我们的结论在多种设置下均得到验证:我们同时考虑了黑盒与白盒场景;调整了测试架构使其不同于用于植入标记的架构。我们还突破了多数数据投毒研究的常见限制(Shafahi等人,2018;Biggio等人,2012)——这些研究仅重新训练逻辑层,且仅针对小规模数据集(CIFAR)和/或有限的数据增强。实验证明,当网络在采用标准随机数据增强的放射性Imagenet数据集上从头训练时,放射性标记依然有效。例如,对于从头训练的ResNet-18,当仅1%的训练数据具有放射性时,我们获得了$p$值为$10^{-4}$的显著结果,且网络准确率未出现明显波动$(\pm0.1%)$。

The paper is organized as follows. Section 2 reviews the related literature. We discuss related works in watermarking, and explain how the problem that we tackle is related to and differs from data poisoning. In Section 3, after introducing a few mathematical notions, we describe how we add markers, and discuss the detection methods in both the white-box and black-box settings. Section 4 provides an analysis of the latent space learned with our procedure and compares it to the original one. We present qualitative and quantitative results in different settings in the experimental section 5. We conclude the paper in Section 6.

本文结构如下。第2节回顾相关文献,讨论水印技术的研究现状,并说明我们所解决的问题与数据投毒(data poisoning)的关联及区别。第3节在介绍数学概念后,阐述标记添加方法,并分析白盒(white-box)与黑盒(black-box)场景下的检测方案。第4节通过潜空间分析对比原始模型与改进模型的差异。第5节实验部分展示多场景下的定性与定量结果。
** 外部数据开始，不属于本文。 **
/-- START in ARMED, with a legal position and every expected peer ready, places a GO with the fingerprint and the position
and changes nothing else; otherwise the first check that fails refuses it, NOT-READY with the lowest number not ready (R75,
R106). -/
def Obligations.StartDecides : Prop :=
  ∀ (s : State) (cfg : ConfigRecord) (position : Option (BitVec 32 × BitVec 48)), s.station.Serves →
    let st := s.station
    let p := position.getD (1#32, 0#48)
    let refused (code : ResultCode) (body : List Byte) :=
      exec (.start position) s = .next (s.withStation (st.answer 0x0D#8 code body))
    (st.ctl.mode ≠ .armed → refused .badState []) ∧
    (st.config = some cfg → st.ctl.mode = .armed → ∀ t : Tables, st.schedule.tables = some t →
      let isLegal := p.2.toNat < t.passLength ∧ (st.schedule.passes = 0 ∨ 1 ≤ p.1.toNat ∧ p.1.toNat ≤ st.schedule.passes)
      let isReady (k : StationNo) := ∃ e x, st.peer k = some e ∧ e.fresh = true ∧ e.state = .armed ∧ e.schedule = some x ∧
        x.fingerprint = t.fingerprint
      (¬ isLegal → refused .badArg []) ∧
      (∀ k : StationNo, isLegal → expects cfg k = true → ¬ isReady k →
        (∀ j : StationNo, j < k → expects cfg j = true → isReady j) → refused .notReady [BitVec.ofNat 8 k.val]) ∧
      (isLegal → (∀ k : StationNo, expects cfg k = true → isReady k) →
        let go : SlotFrame := { body := .go t.fingerprint p.1 p.2, latched := false }
        exec (.start position) s = .next (s.withStation
          (({ st with link := { st.link with controlSlot := some go } } : Station).answer 0x0D#8 .ok []))))

/-- RESUME in HELD without the END mark, with an empty latched set and every expected peer HELD, places a RESUME frame with
the fingerprint and the resume position, the position after the parked sample when the mark is WAIT; otherwise the first
check that fails refuses it, BAD-STATE in every other state, with a position and a configuration or without (R35, R85, R106). -/
def Obligations.ResumeDecides : Prop :=
  (∀ s : State, s.station.Serves → s.station.ctl.mode ≠ .held →
    exec .resumeRequest s = .next (s.withStation (s.station.answer 0x0F#8 .badState []))) ∧
  (∀ (s : State) (cfg : ConfigRecord) (p : Position) (t : Tables), s.station.Serves →
    let st := s.station
    st.config = some cfg → st.ctl.mode = .held → st.engine.position = some p → st.schedule.tables = some t →
    let refused (code : ResultCode) (body : List Byte) :=
      exec .resumeRequest s = .next (s.withStation (st.answer 0x0F#8 code body))
    let latched := st.ctl.reasons &&& 0b1111111000#10
    let isReady (k : StationNo) := ∃ e x, st.peer k = some e ∧ e.fresh = true ∧ e.state = .held ∧ e.schedule = some x ∧
      x.fingerprint = t.fingerprint
    let resumed : Nat × Nat :=
      if p.park = .wait then (if p.whole + 1 = t.passLength then ((p.pass + 1) % 2 ^ 32, 0) else (p.pass, p.whole + 1))
      else (p.pass, p.whole)
    (p.park = .finish → refused .badState []) ∧
    (p.park ≠ .finish → latched ≠ 0#10 → refused .notReady (leBytes 2 latched.toNat)) ∧
    (∀ k : StationNo, p.park ≠ .finish → latched = 0#10 → expects cfg k = true → ¬ isReady k →
      (∀ j : StationNo, j < k → expects cfg j = true → isReady j) → refused .notReady [BitVec.ofNat 8 k.val]) ∧
    (p.park ≠ .finish → latched = 0#10 → (∀ k : StationNo, expects cfg k = true → isReady k) →
      let frame : SlotFrame :=
        { body := .resume t.fingerprint (BitVec.ofNat 32 resumed.1) (BitVec.ofNat 48 resumed.2), latched := false }
      exec .resumeRequest s = .next (s.withStation
        (({ st with link := { st.link with controlSlot := some frame } } : Station).answer 0x0F#8 .ok []))))
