/-- Settles O31: the bytes complete their frame at the last of them. -/
theorem hostBytesMakeAFrame : Obligations.HostBytesMakeAFrame := by
  unfold Obligations.HostBytesMakeAFrame
  intro st running hunting timer
  have overLong (length kind : Byte) (long : 112 < length.toNat) :
      core.run 3 { pending := [.hostByte 0xA5#8, .hostByte length, .hostByte kind], station := st } =
        .next { pending := [], station :=
          ({ st with port := { st.port with byteSeen := true } } : Station).frameCompletes (.overLong kind) } := by
    refine run_frame running hunting timer (bytes := [length, kind]) (by simp) (if_pos long) fun k pos below => ?_
    exact completedFrame_short (by simp at below ⊢; omega)
  refine ⟨fun f fits => ?_, overLong⟩
  cases f with
  | overLong kind => exact overLong 0xFF#8 kind (by decide)
  | whole kind payload crc =>
    have room : payload.length ≤ 112 := of_decide_eq_true fits
    have length : (BitVec.ofNat 8 payload.length).toNat = payload.length := by
      rw [BitVec.toNat_ofNat]
      exact Nat.mod_eq_of_lt (by omega)
    have short : ¬ payloadMax < payload.length := Nat.not_lt.mpr room
    refine run_frame running hunting timer (bytes := BitVec.ofNat 8 payload.length :: kind :: (payload ++ leBytes 2 crc.toNat))
      (by simp) ?_ fun k pos below => ?_
    · have check : BitVec.ofNat 16 (ofLe (leBytes 2 crc.toNat)) = crc := by
        rw [ofLe_leBytes, Nat.mod_eq_of_lt (show crc.toNat < 256 ^ 2 from crc.isLt), BitVec.ofNat_toNat, BitVec.setWidth_eq]
      simp [completedFrame, short, length, check]
    · match k with
      | 1 => exact completedFrame_short (by simp)
      | k + 2 =>
        have short' : (List.take k (payload ++ leBytes 2 crc.toNat)).length ≠ payload.length + 2 := by
          simp at below ⊢
          omega
        simp only [List.take_succ_cons, completedFrame, length, if_neg short, if_neg short']

/-! ### The two timers -/

theorem HostPort.partialExpires_iff (port : HostPort) : port.partialExpires = true ↔
    port.receiver ≠ .hunting ∧ port.byteSeen = false ∧ ∃ n, port.partialTimer = some n ∧ 64 ≤ n + 1 := by
  cases receiver : port.receiver <;> cases timer : port.partialTimer <;>
    simp [partialExpires, receiver, timer, partialLimit]

theorem HostPort.reportComesDue_iff {port : HostPort} {n k : Nat} (interval : port.reportInterval = some n)
    (timer : port.reportTimer = some k) : port.reportComesDue = true ↔ n ≠ 0 ∧ n * 64 ≤ k + 1 := by
  simp [reportComesDue, interval, timer]

section
variable {st : Station}

theorem Station.partialTick_expired (h : st.port.partialExpires = true) :
    st.partialTick = { st with port := { st.port with receiver := .hunting, partialTimer := none, byteSeen := false } } := by
  simp only [partialTick, h, if_true, discardPartial]

theorem Station.partialTick_counts (h : ¬ st.port.partialExpires = true) :
    st.partialTick = { st with port :=
      { st.port with
        partialTimer := if st.port.byteSeen then st.port.partialTimer else st.port.partialTimer.map (· + 1)
        byteSeen := false } } := by
  simp only [partialTick, if_neg h]
  split <;> rfl

/-- What a report timer's tick and a report leave of the port, the transmitter and the report fields apart. -/
def HostPort.SameReceiver (p q : HostPort) : Prop :=
  p.receiver = q.receiver ∧ p.partialTimer = q.partialTimer ∧ p.byteSeen = q.byteSeen

theorem Station.transmitterTake_receiver :
    st.transmitterTake.port.SameReceiver st.port ∧ st.transmitterTake.port.reportTaken = st.port.reportTaken ∧
      st.transmitterTake.port.reportTimer = st.port.reportTimer := by
  unfold transmitterTake
  split
  · exact ⟨⟨rfl, rfl, rfl⟩, rfl, rfl⟩
  · split
    · exact ⟨⟨rfl, rfl, rfl⟩, rfl, rfl⟩
    · exact ⟨⟨rfl, rfl, rfl⟩, rfl, rfl⟩
    · split <;> exact ⟨⟨rfl, rfl, rfl⟩, rfl, rfl⟩

theorem Station.reportFalls_sending (sending : st.port.sending ≠ none) :
    st.reportFalls = { st with port := { st.port with reportTimer := some 0, reportPending := true } } :=
  transmitterTake_sending (st := { st with port := { st.port with reportTimer := some 0, reportPending := true } }) sending

theorem Station.reportFalls_idle (idle : st.port.sending = none) (reply : st.port.reply = none) (busy : st.port.busy = []) :
    st.reportFalls = { st with port :=
      { st.port with reportTimer := some 0, reportPending := false, sending := some st.report } } :=
  transmitterTake_report (st := { st with port := { st.port with reportTimer := some 0, reportPending := true } })
    idle reply busy rfl

theorem Station.reportTick_taken (taken : st.port.reportTaken = true) :
    st.reportTick = { st with port := { st.port with reportTaken := false } } := if_pos taken

theorem Station.reportTick_falls (open' : st.port.reportTaken = false) (due : st.port.reportComesDue = true) :
    st.reportTick = st.reportFalls := by
  simp [reportTick, open', due]

/-- A report timer that does not come due stands with n = 0 and counts with any other n (R185). -/
theorem Station.reportTick_counts {n k : Nat} (open' : st.port.reportTaken = false)
    (interval : st.port.reportInterval = some n) (timer : st.port.reportTimer = some k) (early : ¬ (n ≠ 0 ∧ n * 64 ≤ k + 1)) :
    st.reportTick = { st with port := { st.port with reportTimer := some (if n = 0 then k else k + 1) } } := by
  have notDue : st.port.reportComesDue = false := by
    simpa using mt (HostPort.reportComesDue_iff interval timer).mp early
  by_cases h : n = 0
  · subst h
    have stands : st.reportTick = st := by simp [reportTick, open', notDue, interval]
    rw [stands, if_pos rfl, ← timer]
  · simp [reportTick, open', notDue, interval, timer, h]

/-- The report timer's tick leaves the receiver, and its own mark cleared (R185; log entry 8). -/
theorem Station.reportTick_receiver : st.reportTick.port.SameReceiver st.port ∧ st.reportTick.port.reportTaken = false := by
  have falls : st.reportFalls.port.SameReceiver st.port ∧ st.reportFalls.port.reportTaken = st.port.reportTaken := by
    obtain ⟨same, taken, -⟩ := transmitterTake_receiver
      (st := { st with port := { st.port with reportTimer := some 0, reportPending := true } })
    exact ⟨same, taken⟩
  cases taken : st.port.reportTaken with
  | true =>
    rw [reportTick_taken taken]
    exact ⟨⟨rfl, rfl, rfl⟩, rfl⟩
  | false =>
    rw [reportTick, if_neg (by simp [taken])]
    split_ifs
    · exact ⟨falls.1, falls.2.trans taken⟩
    · exact ⟨⟨rfl, rfl, rfl⟩, taken⟩
    · exact ⟨⟨rfl, rfl, rfl⟩, taken⟩

end

/-- A command that finds the station running. -/
theorem State.act_running {s : State} (running : s.station.running = true) (f : Station → Station) :
    s.act (fun st => if st.running then f st else st) = .next (s.withStation (f s.station)) := by
  simp only [State.act, running, if_true]
  rfl

/-- An update of a running station that is not configured counts the partial-frame timer alone (R171, R174). -/
theorem exec_update_unconfigured {s : State} (running : s.station.running = true) (unconfigured : s.station.config = none)
    (inA inB : BitVec 48) : exec (.update inA inB) s = .next (s.withStation s.station.partialTick) := by
  refine (State.act_running running fun st => match st.config with
    | none => st.partialTick
    | some cfg => st.configuredUpdate cfg inA inB).trans ?_
  simp only [unconfigured]

/-- An update of a running, configured station: the work of the blocks, and then the port's two timers. -/
theorem exec_update_configured {s : State} {cfg : ConfigRecord} (runs : s.station.RunsIn cfg) (inA inB : BitVec 48) :
    exec (.update inA inB) s = .next (s.withStation ((s.station.blocksUpdate cfg inA inB).partialTick.reportTick)) := by
  refine (State.act_running runs.1 fun st => match st.config with
    | none => st.partialTick
    | some cfg => st.configuredUpdate cfg inA inB).trans ?_
  simp only [runs.2, Station.configuredUpdate_eq]

/-- REPORT_DUE at its point (R185; log entry 8). -/
theorem exec_reportDue {s : State} {cfg : ConfigRecord} (runs : s.station.RunsIn cfg)
    (due : s.station.port.reportComesDue = true) (notTaken : s.station.port.reportTaken = false) :
    exec .reportDue s = .next (s.withStation
      ({ s.station with port := { s.station.port with reportTaken := true } } : Station).reportFalls) := by
  refine (show exec .reportDue s = execReportDue s from rfl).trans ?_
  simp only [execReportDue, State.act, Station.whenConfigured_runs runs, due, notTaken, Bool.not_false, Bool.and_self, if_true]
  rfl

section
variable {st : Station}

/-- The partial-frame timer's tick leaves the transmitter and the report fields (R174). -/
theorem Station.partialTick_report (st : Station) :
    st.partialTick.port.sending = st.port.sending ∧ st.partialTick.port.reply = st.port.reply ∧
      st.partialTick.port.busy = st.port.busy ∧ st.partialTick.port.reportPending = st.port.reportPending ∧
      st.partialTick.port.reportTimer = st.port.reportTimer ∧ st.partialTick.port.reportInterval = st.port.reportInterval ∧
      st.partialTick.port.reportTaken = st.port.reportTaken := by
  by_cases expires : st.port.partialExpires = true
  · rw [partialTick_expired expires]
    exact ⟨rfl, rfl, rfl, rfl, rfl, rfl, rfl⟩
  · rw [partialTick_counts expires]
    exact ⟨rfl, rfl, rfl, rfl, rfl, rfl, rfl⟩

/-- The partial-frame timer through the two ticks of an update (R174). -/
theorem Station.portTicks_receiver (st : Station) :
    let now := st.partialTick.reportTick.port
    now.byteSeen = false ∧ now.reportTaken = false ∧
      (st.port.partialExpires = true → now.receiver = .hunting ∧ now.partialTimer = none) ∧
      (¬ st.port.partialExpires = true → now.receiver = st.port.receiver ∧
        now.partialTimer = (if st.port.byteSeen then st.port.partialTimer else st.port.partialTimer.map (· + 1))) := by
  obtain ⟨⟨receiver, timer, seen⟩, taken⟩ := reportTick_receiver (st := st.partialTick)
  dsimp only
  rw [receiver, timer, seen]
  refine ⟨rfl, taken, fun expires => ?_, fun stays => ?_⟩
  · rw [partialTick_expired expires]
    exact ⟨rfl, rfl⟩
  · rw [partialTick_counts stays]
    exact ⟨rfl, rfl⟩

/-- The report timer through the two ticks of an update, a report that falls due apart (R185). -/
theorem Station.portTicks_stand {n k : Nat} (open' : st.port.reportTaken = false)
    (interval : st.port.reportInterval = some n) (timer : st.port.reportTimer = some k) (early : ¬ (n ≠ 0 ∧ n * 64 ≤ k + 1)) :
    let now := st.partialTick.reportTick.port
    now.reportTimer = some (if n = 0 then k else k + 1) ∧ now.reportPending = st.port.reportPending ∧
      now.sending = st.port.sending := by
  obtain ⟨sending, -, -, pending, reportTimer, reportInterval, reportTaken⟩ := st.partialTick_report
  dsimp only
  rw [reportTick_counts (reportTaken.trans open') (reportInterval.trans interval) (reportTimer.trans timer) early]
  exact ⟨rfl, pending, sending⟩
第6节总结全文。

2. Related work

2. 相关工作

Watermarking is a way of tracking media content by adding a mark to it. In its simplest form, a watermark is an addition in the pixel space of an image, that is not visually perceptible. Zero-bit watermarking techniques (Cayre et al., 2005) modify the pixels of an image so that its Fourier transform lies in the cone generated by an arbitrary random direction, the “carrier”. When the same image or a slightly perturbed version of it are encountered, the presence of the watermark is assessed by verifying whether the Fourier representation lies in the cone generated by the carrier. Zero-bit watermarking detects whether an image is marked or not, but in general watermarking also considers the case where the marks carry a number of bits of information (Cox et al., 2002).

水印是一种通过添加标记来追踪媒体内容的方法。最简单的形式是在图像的像素空间中添加一个视觉上不可察觉的标记。零比特水印技术 (Cayre et al., 2005) 通过修改图像的像素,使其傅里叶变换位于由任意随机方向(即“载体”)生成的锥形区域内。当遇到相同图像或其轻微扰动版本时,通过验证傅里叶表示是否位于载体生成的锥形区域内来判断水印的存在。零比特水印仅检测图像是否被标记,而广义水印技术还考虑标记携带多位信息的情况 (Cox et al., 2002)。

Traditional watermarking is notoriously not robust to geometrical attacks (Vukotic et al., 2018). In contrast, the latent space associated with deep networks is almost invariant to such transformations, due to the train-time data augmentations. This observation has motivated several authors to employ convnets to watermark images (Vukotic et al., 2018; Zhu et al., 2018) by inserting marks in this latent space. HiDDeN (Zhu et al., 2018) is an example of these approaches, applied either for s tegan o graphic or watermarking purposes.

传统水印技术对几何攻击的脆弱性众所周知 (Vukotic et al., 2018) 。与之相反,由于训练时的数据增强操作,深度网络关联的潜在空间对此类变换几乎具有不变性。这一发现促使多位研究者采用卷积网络在潜在空间中嵌入标记来实现图像水印 (Vukotic et al., 2018; Zhu et al., 2018) 。HiDDeN (Zhu et al., 2018) 就是这类方法的代表,既可应用于隐写术也可用于数字水印。

Adversarial examples. Neural networks have been shown to be vulnerable to so-called adversarial examples (Carlini & Wagner, 2017; Goodfellow et al., 2015; Szegedy et al., 2014): given a correctly-classified image $x$ and a trained network, it is possible to craft a perturbed version $\tilde{x}$ that is visually indistinguishable from $x$ , such that the network mis classifies $\tilde{x}$ .

对抗样本 (adversarial examples)。研究表明神经网络易受所谓对抗样本的攻击 [20][21][22]:给定一个正确分类的图像$x$和一个训练好的网络,可以构造出视觉上与$x$无法区分的扰动版本$\tilde{x}$,使得网络对$\tilde{x}$产生误分类。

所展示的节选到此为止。